-------- PROVIDED ENTRIES --------

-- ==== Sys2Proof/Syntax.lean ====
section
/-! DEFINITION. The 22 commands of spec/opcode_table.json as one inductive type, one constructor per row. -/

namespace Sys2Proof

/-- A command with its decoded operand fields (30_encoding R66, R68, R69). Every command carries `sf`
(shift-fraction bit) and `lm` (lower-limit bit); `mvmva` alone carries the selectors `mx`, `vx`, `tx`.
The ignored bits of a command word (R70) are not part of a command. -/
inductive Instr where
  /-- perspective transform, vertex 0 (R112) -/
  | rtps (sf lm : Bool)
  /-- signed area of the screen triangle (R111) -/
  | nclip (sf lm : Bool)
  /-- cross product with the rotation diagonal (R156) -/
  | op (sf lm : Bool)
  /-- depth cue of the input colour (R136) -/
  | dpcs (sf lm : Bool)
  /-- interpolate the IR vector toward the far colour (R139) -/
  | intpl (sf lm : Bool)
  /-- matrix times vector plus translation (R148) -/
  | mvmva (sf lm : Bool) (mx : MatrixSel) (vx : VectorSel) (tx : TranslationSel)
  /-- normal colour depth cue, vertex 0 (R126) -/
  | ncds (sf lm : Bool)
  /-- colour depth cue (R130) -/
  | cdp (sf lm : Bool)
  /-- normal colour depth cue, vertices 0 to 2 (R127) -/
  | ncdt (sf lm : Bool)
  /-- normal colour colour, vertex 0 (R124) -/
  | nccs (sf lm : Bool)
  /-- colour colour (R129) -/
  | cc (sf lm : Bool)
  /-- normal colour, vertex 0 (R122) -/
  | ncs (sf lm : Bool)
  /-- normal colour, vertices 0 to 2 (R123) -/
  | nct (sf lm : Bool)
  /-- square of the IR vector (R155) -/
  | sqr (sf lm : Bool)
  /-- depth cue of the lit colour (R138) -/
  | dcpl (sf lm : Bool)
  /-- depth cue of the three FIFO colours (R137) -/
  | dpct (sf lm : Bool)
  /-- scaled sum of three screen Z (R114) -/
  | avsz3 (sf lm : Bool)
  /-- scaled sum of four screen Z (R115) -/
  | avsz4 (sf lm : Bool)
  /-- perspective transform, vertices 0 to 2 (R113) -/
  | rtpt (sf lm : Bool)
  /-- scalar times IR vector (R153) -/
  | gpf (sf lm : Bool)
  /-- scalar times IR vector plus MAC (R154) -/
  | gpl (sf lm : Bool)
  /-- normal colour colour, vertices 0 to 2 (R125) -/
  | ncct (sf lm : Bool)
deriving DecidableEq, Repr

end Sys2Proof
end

--------
-------- PROVIDED ENTRIES --------

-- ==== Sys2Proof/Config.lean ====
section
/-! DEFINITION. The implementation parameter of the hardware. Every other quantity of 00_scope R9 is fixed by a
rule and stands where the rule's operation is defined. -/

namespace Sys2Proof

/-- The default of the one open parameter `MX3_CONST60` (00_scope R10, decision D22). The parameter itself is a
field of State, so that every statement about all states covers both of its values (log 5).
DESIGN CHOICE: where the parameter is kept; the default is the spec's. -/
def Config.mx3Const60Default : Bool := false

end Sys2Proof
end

--------

### EXERCISE DESCRIPTION
From the records above, reproduce exactly the lines from the one with "per row. -/" to the one with "gpl (sf lm : Bool)", both included, and no others.

### WRITTEN RESPONSE
/-! DEFINITION. The 22 commands of spec/opcode_table.json as one inductive type, one constructor per row. -/

namespace Sys2Proof

/-- A command with its decoded operand fields (30_encoding R66, R68, R69). Every command carries `sf`
(shift-fraction bit) and `lm` (lower-limit bit); `mvmva` alone carries the selectors `mx`, `vx`, `tx`.
The ignored bits of a command word (R70) are not part of a command. -/
inductive Instr where
  /-- perspective transform, vertex 0 (R112) -/
  | rtps (sf lm : Bool)
  /-- signed area of the screen triangle (R111) -/
  | nclip (sf lm : Bool)
  /-- cross product with the rotation diagonal (R156) -/
  | op (sf lm : Bool)
  /-- depth cue of the input colour (R136) -/
  | dpcs (sf lm : Bool)
  /-- interpolate the IR vector toward the far colour (R139) -/
  | intpl (sf lm : Bool)
  /-- matrix times vector plus translation (R148) -/
  | mvmva (sf lm : Bool) (mx : MatrixSel) (vx : VectorSel) (tx : TranslationSel)
  /-- normal colour depth cue, vertex 0 (R126) -/
  | ncds (sf lm : Bool)
  /-- colour depth cue (R130) -/
  | cdp (sf lm : Bool)
  /-- normal colour depth cue, vertices 0 to 2 (R127) -/
  | ncdt (sf lm : Bool)
  /-- normal colour colour, vertex 0 (R124) -/
  | nccs (sf lm : Bool)
  /-- colour colour (R129) -/
  | cc (sf lm : Bool)
  /-- normal colour, vertex 0 (R122) -/
  | ncs (sf lm : Bool)
  /-- normal colour, vertices 0 to 2 (R123) -/
  | nct (sf lm : Bool)
  /-- square of the IR vector (R155) -/
  | sqr (sf lm : Bool)
  /-- depth cue of the lit colour (R138) -/
  | dcpl (sf lm : Bool)
  /-- depth cue of the three FIFO colours (R137) -/
  | dpct (sf lm : Bool)
  /-- scaled sum of three screen Z (R114) -/
  | avsz3 (sf lm : Bool)
  /-- scaled sum of four screen Z (R115) -/
  | avsz4 (sf lm : Bool)
  /-- perspective transform, vertices 0 to 2 (R113) -/
  | rtpt (sf lm : Bool)
  /-- scalar times IR vector (R153) -/
  | gpf (sf lm : Bool)
  /-- scalar times IR vector plus MAC (R154) -/
  | gpl (sf lm : Bool)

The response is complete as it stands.